[Excerpts from a dataset]
|---|
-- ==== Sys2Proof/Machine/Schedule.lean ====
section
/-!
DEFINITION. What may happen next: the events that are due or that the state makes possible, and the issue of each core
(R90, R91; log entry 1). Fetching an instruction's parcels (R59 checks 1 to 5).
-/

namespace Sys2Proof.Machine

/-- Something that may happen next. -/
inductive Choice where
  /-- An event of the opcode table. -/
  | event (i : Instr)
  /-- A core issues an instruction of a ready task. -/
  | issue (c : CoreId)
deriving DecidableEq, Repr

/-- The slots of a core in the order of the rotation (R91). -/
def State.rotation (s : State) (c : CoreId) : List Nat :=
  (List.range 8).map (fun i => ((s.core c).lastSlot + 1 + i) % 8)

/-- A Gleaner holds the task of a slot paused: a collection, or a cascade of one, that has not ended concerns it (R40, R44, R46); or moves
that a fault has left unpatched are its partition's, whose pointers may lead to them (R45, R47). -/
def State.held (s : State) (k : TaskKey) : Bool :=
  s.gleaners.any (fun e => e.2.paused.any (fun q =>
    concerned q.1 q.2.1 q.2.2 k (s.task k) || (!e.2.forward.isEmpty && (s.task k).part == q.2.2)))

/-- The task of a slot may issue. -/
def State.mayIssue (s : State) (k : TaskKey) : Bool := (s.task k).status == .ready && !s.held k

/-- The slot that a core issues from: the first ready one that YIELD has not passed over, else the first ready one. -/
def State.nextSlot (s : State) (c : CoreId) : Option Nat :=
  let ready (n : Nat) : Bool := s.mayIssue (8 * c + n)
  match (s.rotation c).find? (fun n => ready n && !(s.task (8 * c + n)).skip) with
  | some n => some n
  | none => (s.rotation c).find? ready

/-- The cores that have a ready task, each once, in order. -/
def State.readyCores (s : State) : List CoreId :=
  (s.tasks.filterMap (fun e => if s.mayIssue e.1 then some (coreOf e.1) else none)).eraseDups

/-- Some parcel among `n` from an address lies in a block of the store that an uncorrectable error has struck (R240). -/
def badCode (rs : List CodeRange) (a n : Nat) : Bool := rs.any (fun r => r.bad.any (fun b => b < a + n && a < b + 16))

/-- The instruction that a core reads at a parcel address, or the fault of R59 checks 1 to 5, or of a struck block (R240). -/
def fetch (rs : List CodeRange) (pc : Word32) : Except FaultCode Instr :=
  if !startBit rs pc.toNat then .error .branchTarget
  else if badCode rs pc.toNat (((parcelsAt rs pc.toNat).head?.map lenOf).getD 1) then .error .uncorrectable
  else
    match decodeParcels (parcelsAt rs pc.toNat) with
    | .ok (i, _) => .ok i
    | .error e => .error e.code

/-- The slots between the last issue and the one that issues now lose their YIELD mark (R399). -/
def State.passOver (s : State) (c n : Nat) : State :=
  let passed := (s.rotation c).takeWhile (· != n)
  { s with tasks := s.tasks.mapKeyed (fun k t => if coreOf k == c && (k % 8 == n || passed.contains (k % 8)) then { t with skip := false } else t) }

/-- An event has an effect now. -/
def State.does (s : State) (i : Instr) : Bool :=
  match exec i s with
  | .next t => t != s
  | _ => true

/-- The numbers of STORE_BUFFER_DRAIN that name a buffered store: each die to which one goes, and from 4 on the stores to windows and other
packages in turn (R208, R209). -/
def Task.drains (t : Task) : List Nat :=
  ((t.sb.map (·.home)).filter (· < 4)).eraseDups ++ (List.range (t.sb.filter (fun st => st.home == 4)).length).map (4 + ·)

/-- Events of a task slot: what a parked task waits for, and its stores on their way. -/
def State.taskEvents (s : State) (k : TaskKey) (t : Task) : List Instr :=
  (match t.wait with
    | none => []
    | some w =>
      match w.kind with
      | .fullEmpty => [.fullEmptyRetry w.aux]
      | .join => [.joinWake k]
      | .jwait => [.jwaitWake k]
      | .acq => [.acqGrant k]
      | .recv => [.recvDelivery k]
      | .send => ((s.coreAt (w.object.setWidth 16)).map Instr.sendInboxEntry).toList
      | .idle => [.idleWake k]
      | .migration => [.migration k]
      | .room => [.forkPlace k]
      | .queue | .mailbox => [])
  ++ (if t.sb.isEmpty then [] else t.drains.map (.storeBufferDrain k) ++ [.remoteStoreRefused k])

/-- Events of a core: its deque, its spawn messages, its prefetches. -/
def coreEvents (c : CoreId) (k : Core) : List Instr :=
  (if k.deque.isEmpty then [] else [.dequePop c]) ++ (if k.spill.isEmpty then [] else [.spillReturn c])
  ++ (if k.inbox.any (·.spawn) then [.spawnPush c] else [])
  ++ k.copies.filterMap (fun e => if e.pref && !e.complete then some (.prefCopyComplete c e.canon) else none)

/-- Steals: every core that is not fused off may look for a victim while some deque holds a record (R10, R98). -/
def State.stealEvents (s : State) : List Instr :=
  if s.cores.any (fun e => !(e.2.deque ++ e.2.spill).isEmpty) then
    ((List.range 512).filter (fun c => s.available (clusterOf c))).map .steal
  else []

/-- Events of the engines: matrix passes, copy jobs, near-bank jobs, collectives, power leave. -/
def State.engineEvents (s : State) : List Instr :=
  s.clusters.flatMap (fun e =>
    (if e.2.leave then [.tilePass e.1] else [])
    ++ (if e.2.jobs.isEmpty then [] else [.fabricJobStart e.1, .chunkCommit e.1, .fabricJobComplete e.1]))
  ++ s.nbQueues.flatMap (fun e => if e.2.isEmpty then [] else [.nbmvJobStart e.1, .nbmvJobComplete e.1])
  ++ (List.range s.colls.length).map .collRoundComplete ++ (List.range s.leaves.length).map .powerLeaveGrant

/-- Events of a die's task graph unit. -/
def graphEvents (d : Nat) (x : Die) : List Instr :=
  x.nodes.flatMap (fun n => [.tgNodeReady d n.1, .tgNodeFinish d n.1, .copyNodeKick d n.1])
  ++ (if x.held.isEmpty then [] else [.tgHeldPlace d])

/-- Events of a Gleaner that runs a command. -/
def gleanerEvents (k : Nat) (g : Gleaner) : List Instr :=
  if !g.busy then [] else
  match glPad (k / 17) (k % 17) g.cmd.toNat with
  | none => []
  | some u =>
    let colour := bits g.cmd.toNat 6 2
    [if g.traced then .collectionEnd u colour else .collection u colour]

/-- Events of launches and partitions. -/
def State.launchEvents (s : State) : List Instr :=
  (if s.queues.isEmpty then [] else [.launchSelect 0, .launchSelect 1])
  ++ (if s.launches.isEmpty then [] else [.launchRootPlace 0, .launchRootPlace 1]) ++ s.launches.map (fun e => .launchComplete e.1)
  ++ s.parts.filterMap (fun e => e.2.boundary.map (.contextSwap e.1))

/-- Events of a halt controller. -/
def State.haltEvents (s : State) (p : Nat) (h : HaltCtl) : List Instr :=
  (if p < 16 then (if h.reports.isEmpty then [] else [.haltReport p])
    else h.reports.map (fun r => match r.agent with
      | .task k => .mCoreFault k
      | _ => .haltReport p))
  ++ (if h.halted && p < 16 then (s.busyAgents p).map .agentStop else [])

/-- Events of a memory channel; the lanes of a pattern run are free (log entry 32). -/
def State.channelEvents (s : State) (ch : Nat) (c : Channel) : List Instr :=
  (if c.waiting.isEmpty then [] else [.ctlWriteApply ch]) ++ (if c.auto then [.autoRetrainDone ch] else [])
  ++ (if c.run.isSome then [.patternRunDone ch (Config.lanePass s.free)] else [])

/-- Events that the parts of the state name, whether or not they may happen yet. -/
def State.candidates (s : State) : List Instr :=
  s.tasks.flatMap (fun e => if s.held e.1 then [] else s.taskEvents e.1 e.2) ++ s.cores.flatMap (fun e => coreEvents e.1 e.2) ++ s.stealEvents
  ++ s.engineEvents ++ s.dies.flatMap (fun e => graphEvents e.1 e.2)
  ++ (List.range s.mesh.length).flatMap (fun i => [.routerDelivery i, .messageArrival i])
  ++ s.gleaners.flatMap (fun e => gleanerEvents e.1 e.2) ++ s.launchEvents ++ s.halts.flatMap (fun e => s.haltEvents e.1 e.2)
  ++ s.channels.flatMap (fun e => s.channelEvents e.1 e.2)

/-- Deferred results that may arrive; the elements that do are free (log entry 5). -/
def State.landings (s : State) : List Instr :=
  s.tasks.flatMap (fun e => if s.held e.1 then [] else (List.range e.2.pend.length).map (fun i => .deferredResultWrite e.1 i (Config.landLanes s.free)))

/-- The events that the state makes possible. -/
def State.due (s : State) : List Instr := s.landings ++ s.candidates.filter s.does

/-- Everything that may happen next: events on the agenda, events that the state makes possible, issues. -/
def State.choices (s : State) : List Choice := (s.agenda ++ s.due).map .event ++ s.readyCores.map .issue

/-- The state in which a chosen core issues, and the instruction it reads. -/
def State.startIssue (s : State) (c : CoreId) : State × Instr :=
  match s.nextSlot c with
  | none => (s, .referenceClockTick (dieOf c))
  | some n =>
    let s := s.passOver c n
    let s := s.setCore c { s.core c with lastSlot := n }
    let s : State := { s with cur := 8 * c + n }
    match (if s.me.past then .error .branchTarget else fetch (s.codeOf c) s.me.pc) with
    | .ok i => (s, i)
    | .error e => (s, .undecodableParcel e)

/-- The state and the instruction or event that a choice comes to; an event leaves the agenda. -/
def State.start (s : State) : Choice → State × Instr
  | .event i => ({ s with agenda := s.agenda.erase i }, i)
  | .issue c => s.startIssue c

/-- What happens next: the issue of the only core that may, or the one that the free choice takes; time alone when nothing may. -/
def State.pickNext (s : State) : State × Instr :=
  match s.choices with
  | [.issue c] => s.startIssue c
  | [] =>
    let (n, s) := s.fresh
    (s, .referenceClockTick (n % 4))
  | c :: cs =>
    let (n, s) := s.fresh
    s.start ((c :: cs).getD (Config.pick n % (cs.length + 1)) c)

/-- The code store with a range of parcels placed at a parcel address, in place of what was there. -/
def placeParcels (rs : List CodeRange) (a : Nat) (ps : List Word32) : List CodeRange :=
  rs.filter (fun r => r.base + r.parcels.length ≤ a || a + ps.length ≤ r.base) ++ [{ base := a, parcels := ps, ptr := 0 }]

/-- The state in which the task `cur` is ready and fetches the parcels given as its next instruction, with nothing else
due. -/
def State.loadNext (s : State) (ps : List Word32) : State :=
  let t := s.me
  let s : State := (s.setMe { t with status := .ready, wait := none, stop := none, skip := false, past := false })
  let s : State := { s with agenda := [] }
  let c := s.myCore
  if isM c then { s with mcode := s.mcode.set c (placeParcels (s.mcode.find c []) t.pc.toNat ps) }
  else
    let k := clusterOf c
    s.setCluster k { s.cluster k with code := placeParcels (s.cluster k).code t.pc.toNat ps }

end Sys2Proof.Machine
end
|---|
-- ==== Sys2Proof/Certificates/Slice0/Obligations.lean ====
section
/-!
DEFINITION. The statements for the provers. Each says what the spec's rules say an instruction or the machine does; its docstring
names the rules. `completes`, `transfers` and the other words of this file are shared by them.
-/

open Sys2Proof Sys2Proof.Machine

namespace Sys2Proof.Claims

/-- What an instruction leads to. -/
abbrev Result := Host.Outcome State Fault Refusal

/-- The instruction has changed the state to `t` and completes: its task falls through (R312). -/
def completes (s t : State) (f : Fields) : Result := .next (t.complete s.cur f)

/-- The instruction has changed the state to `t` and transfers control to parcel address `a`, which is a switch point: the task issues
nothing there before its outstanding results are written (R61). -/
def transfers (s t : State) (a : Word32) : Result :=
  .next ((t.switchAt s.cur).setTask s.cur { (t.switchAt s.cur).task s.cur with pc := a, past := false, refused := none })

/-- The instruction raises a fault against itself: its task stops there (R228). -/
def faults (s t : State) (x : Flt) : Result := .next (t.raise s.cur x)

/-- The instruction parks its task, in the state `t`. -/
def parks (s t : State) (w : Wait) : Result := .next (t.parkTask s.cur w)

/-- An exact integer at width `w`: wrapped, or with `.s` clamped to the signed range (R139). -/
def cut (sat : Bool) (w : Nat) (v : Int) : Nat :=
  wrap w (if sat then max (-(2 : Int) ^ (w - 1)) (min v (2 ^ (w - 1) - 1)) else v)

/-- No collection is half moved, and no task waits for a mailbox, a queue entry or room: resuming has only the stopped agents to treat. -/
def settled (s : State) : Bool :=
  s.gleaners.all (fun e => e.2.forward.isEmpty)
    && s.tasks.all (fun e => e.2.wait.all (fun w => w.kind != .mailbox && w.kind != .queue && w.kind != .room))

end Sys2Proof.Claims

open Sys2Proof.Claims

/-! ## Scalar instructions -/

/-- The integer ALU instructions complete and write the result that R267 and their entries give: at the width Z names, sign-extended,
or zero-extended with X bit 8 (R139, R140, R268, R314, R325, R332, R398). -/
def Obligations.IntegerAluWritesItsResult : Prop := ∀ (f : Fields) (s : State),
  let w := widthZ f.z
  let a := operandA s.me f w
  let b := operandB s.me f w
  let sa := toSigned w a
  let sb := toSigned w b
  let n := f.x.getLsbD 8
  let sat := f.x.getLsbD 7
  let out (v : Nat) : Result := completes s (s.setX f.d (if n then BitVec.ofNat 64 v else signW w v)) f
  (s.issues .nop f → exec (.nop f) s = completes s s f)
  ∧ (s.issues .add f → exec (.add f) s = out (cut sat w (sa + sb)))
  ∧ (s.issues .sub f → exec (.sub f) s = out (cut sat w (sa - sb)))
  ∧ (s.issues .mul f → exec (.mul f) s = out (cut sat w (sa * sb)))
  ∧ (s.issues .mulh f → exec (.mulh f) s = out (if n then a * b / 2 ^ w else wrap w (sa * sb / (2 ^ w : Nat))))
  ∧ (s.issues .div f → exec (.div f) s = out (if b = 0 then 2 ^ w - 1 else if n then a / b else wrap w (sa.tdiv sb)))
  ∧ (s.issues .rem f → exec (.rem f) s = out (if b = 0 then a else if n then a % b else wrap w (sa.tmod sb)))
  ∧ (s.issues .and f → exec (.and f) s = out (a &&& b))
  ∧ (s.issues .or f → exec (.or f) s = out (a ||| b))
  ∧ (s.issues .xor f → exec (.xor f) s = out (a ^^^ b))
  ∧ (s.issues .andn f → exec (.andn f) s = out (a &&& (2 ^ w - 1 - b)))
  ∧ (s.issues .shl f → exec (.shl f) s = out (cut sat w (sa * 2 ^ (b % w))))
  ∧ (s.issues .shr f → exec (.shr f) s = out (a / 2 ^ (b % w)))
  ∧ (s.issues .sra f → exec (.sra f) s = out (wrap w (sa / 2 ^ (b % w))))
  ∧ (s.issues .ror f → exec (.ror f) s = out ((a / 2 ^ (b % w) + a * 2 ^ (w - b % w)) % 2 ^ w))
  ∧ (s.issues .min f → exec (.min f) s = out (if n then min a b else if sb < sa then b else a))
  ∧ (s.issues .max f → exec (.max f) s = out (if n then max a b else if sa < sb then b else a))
|---|
:: What you have to do ::
From the records above, print exactly the lines that run from the line with "s.tasks.flatMap (fun e => if s.held e.1 then [] else (List.range" to the line with "possible, issues. -/", inclusive.

:: Response to the exercise ::
  s.tasks.flatMap (fun e => if s.held e.1 then [] else (List.range e.2.pend.length).map (fun i => .deferredResultWrite e.1 i (Config.landLanes s.free)))

/-- The events that the state makes possible. -/
def State.due (s : State) : List Instr := s.landings ++ s.candidates.filter s.does

/-- Everything that may happen next: events on the agenda, events that the state makes possible, issues. -/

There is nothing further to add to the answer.